A team of MIT researchers has created a ‘ChatGPT for spreadsheets’ that helps solve difficult engineering challenges more rapidly. According to the researchers, the approach could help engineers tackle extremely complex design problems, from power grid optimisation to vehicle design.
Many engineering challenges come down to the same headache – too many knobs to turn and too few chances to test them. Whether tuning a power grid or designing a safer vehicle, each evaluation can be costly, and there may be hundreds of variables that could matter.
Consider car safety design. Engineers must integrate thousands of parts, and many design choices can affect how a vehicle performs in a collision. Classic optimisation tools could start to struggle when searching for the best combination.
The new approach rethinks how a classic method, known as Bayesian optimisation, can be used to solve problems with hundreds of variables. In tests on realistic engineering-style benchmarks, such power-system optimisation, the approach found top solutions 10–100 times faster than widely used methods.

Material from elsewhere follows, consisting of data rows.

/-- Where R361 finds nothing: TLD and TLD.ob make a standalone tile filling; TLD puts a load of the shape size from v[A]
in flight, in accesses of 32 bytes, TLD.ob a read of the operand-buffer slot v[A] below NOB. TST counts as a reader of
the tile and puts a store of its bytes (free ones where it is not ready) in flight, LDMETA a load of 2048 bytes for a
metadata slot below NMETA. Memory, registers and flags are as before. (09_near_cache_engine (R284), 12_matrix_engine
(R343, R358, R361)) -/
def Obligations.TileTransfers : Prop :=
  (∀ (d a z : BitVec 7) (u : Bool) s l ls g tm, Runs (.tld d a z u) s l ls g → s.team? l.launch l.team = some tm → tm.tiles.length = tm.ntile →
    d.toNat < tm.ntile → tm.member d.toNat = false → (∀ th ∈ l.execThreads u, Spans .load (shapeSize (tm.tile d.toNat).shape) (viewOf s l g false th) (pairAt s l g a th) ∧ pairAt s l g a th % 32 = 0) →
    ∃ t' v g', exec (.tld d a z u) s = .next t' ∧ t'.lanes = l.after :: ls ∧ t'.mem = s.mem ∧ t'.launches = s.launches ∧ t'.ranges = s.ranges ∧
      t'.team? l.launch l.team = some v ∧ t'.laneGroup? l = some g' ∧ g'.regs = g.regs ∧ g'.fcnt = g.fcnt ∧
      (∃ o ∈ t'.ops, o.asked = ({ opOf s l u (.tld d.toNat) with srcs := srcOf g a 2, accs := ((l.execThreads u).flatMap (fun th => (List.range ((shapeSize (tm.tile d.toNat).shape + 31) / 32)).map (fun k =>
        ({ id := 0, thread := th, va := pairAt s l g a th + 32 * k, len := min 32 (shapeSize (tm.tile d.toNat).shape - 32 * k), opnd := 32 * k } : Access)))) } : Op).asked) ∧
      (v.tile d.toNat).st = .filling ∧ (v.tile d.toNat).loads = (tm.tile d.toNat).loads + 1 ∧
      (v.tile d.toNat).shape = (tm.tile d.toNat).shape ∧ ∀ n, n ≠ d.toNat → v.tile n = tm.tile n) ∧
  (∀ (d a z : BitVec 7) (u : Bool) s l ls g tm, Runs (.tldOb d a z u) s l ls g → s.team? l.launch l.team = some tm → tm.tiles.length = tm.ntile →
    d.toNat < tm.ntile → tm.member d.toNat = false → (∀ th ∈ l.execThreads u, wordAt s l g a th < ((s.launch? l.launch).map (fun x => x.bits 3 32 32)).getD 0) →
    ∃ t' v g', exec (.tldOb d a z u) s = .next t' ∧ t'.lanes = l.after :: ls ∧ t'.beyond = s.beyond ∧
      t'.team? l.launch l.team = some v ∧ t'.laneGroup? l = some g' ∧ g'.regs = g.regs ∧ g'.fcnt = g.fcnt ∧
      (∃ o ∈ t'.ops, o.asked = ({ opOf s l u (.tldOb d.toNat) with
        srcs := srcOf g a 1
        accs := (l.execThreads u).map (fun th => ({ id := 0, thread := th, va := wordAt s l g a th, len := shapeSize (tm.tile d.toNat).shape } : Access)) } : Op).asked) ∧
      (v.tile d.toNat).st = .filling ∧ (v.tile d.toNat).loads = (tm.tile d.toNat).loads + 1 ∧
      (v.tile d.toNat).shape = (tm.tile d.toNat).shape ∧ ∀ n, n ≠ d.toNat → v.tile n = tm.tile n) ∧
  (∀ (d a z : BitVec 7) (u : Bool) s l ls g tm, Runs (.tst d a z u) s l ls g → s.team? l.launch l.team = some tm → tm.tiles.length = tm.ntile →
    d.toNat < tm.ntile → (∀ th ∈ l.execThreads u, Spans .store (shapeSize (tm.tile d.toNat).shape) (viewOf s l g false th) (pairAt s l g a th) ∧ pairAt s l g a th % 32 = 0) →
    ∃ t', ∃ bs : List Byte, exec (.tst d a z u) s = .next t' ∧ bs.length = shapeSize (tm.tile d.toNat).shape ∧
      ((tm.tile d.toNat).st = .ready → bs = (tm.tile d.toNat).read 0 (shapeSize (tm.tile d.toNat).shape)) ∧
      Started (s.modTile l.launch l.team d.toNat (fun x => { x with readers := x.readers + 1 })) t' l ls
        { opOf s l u (.tst d.toNat) with srcs := srcOf g a 2, accs := ((l.execThreads u).flatMap (fun th => (List.range ((shapeSize (tm.tile d.toNat).shape + 31) / 32)).map (fun k =>
        ({ id := 0, thread := th, va := pairAt s l g a th + 32 * k, len := min 32 (shapeSize (tm.tile d.toNat).shape - 32 * k), opnd := 32 * k, data := (bs.drop (32 * k)).take 32 } : Access)))) }) ∧
  (∀ (d a z : BitVec 7) (u : Bool) s l ls g tm, Runs (.ldmeta d a z u) s l ls g → s.team? l.launch l.team = some tm → tm.tiles.length = tm.ntile →
    d.toNat < tm.nmeta → (∀ th ∈ l.execThreads u, Spans .load (2048) (viewOf s l g false th) (pairAt s l g a th) ∧ pairAt s l g a th % 32 = 0) →
    ∃ t' m, exec (.ldmeta d a z u) s = .next t' ∧ t' = { m with mmas := t'.mmas } ∧ t'.mmas.length = s.mmas.length ∧
      Started s m l ls { opOf s l u (.ldmeta d.toNat) with srcs := srcOf g a 2, accs := ((l.execThreads u).flatMap (fun th => (List.range ((2048 + 31) / 32)).map (fun k =>
        ({ id := 0, thread := th, va := pairAt s l g a th + 32 * k, len := min 32 (2048 - 32 * k), opnd := 32 * k } : Access)))) })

The technique leverages a foundation model trained on tabular data that automatically identifies the variables that matter most for improving performance, repeating the process to hone in on better and better solutions. Foundation models are huge artificial intelligence systems trained on vast, general datasets. This allows them to adapt to different applications.
The researchers’ tabular foundation model doesn’t need to be constantly retrained as it works toward a solution, increasing the efficiency of the optimisation process. The technique also delivers greater speedups for more complicated problems, so it could be especially useful in demanding applications such as materials development or drug discovery.
‘Modern AI and machine-learning models can fundamentally change the way engineers and scientists create complex systems,’ said Rosen Yu, a graduate student in computational science and engineering. ‘We came up with one algorithm that can not only solve high-dimensional problems, but is also reusable so it can be applied to many problems without the need to start everything from scratch,’
When scientists seek to solve a multifaceted problem but have expensive methods to evaluate success, such as crash testing a car to know how good each design is, they often use a tried-and-true method called Bayesian optimisation. This iterative method finds the best configuration for a complicated system by building a surrogate model that helps estimate what to explore next while considering the uncertainty of its predictions.
But the surrogate model must be retrained after each iteration, which can quickly become computationally intractable when the space of potential solutions is very large. In addition, scientists need to build a new model from scratch any time they want to tackle a different scenario.
To address both shortcomings, the MIT researchers utilised a generative AI system known as a tabular foundation model as the surrogate model inside a Bayesian optimisation algorithm. ‘A tabular foundation model is like a ChatGPT for spreadsheets. The input and output of these models are tabular data, which in the engineering domain is much more common to see and use than language,’ Yu said.
Just like large language models such as ChatGPT, Claude and Gemini, the model has been pre-trained on an enormous amount of tabular data. This makes it well equipped to tackle a range of prediction problems. In addition, the model can be deployed as is, without the need for any retraining.
To make their system more accurate and efficient for optimisation, the researchers employed a trick that enables the model to identify features of the design space that will have the biggest impact on the solution. ‘A car might have 300 design criteria, but not all of them are the main driver of the best design if you are trying to increase some safety parameters. Our algorithm can smartly select the most critical features to focus on,’ Yu said.
It does this by using a tabular foundation model to estimate which variables (or combinations of variables) most influence the outcome. It then focuses the search on those high-impact variables instead of wasting time exploring everything equally. For instance, if the size of the front crumple zone significantly increased and the car’s safety rating improved, that feature likely played a role in the enhancement.
One of their biggest challenges was finding the best tabular foundation model for this task, Yu sais. Then they had to connect it with a Bayesian optimisation algorithm in such a way that it could identify the most prominent design features.
‘Finding the most prominent dimension is a well-known problem in math and computer science, but coming up with a way that leveraged the properties of a tabular foundation model was a real challenge,’ Yu said.
With the algorithmic framework in place, the researchers tested their method by comparing it to five state-of-the-art optimisation algorithms. On 60 benchmark problems, including realistic situations suchas power grid design and car crash testing, their method consistently found the best solution between 10 and 100 times faster than the other algorithms. ‘When an optimisation problem gets more and more dimensions, our algorithm really shines,’ Yu added.
But their method didn’t outperform the baselines on all problems, such as robotic path planning. This likely indicates that that scenario wasn’t well defined in the model’s training data, Yu said.
In the future, the researchers want to study methods that could boost the performance of tabular foundation models. They also want to apply their technique to problems with thousands or even millions of dimensions, such as the design of a naval ship.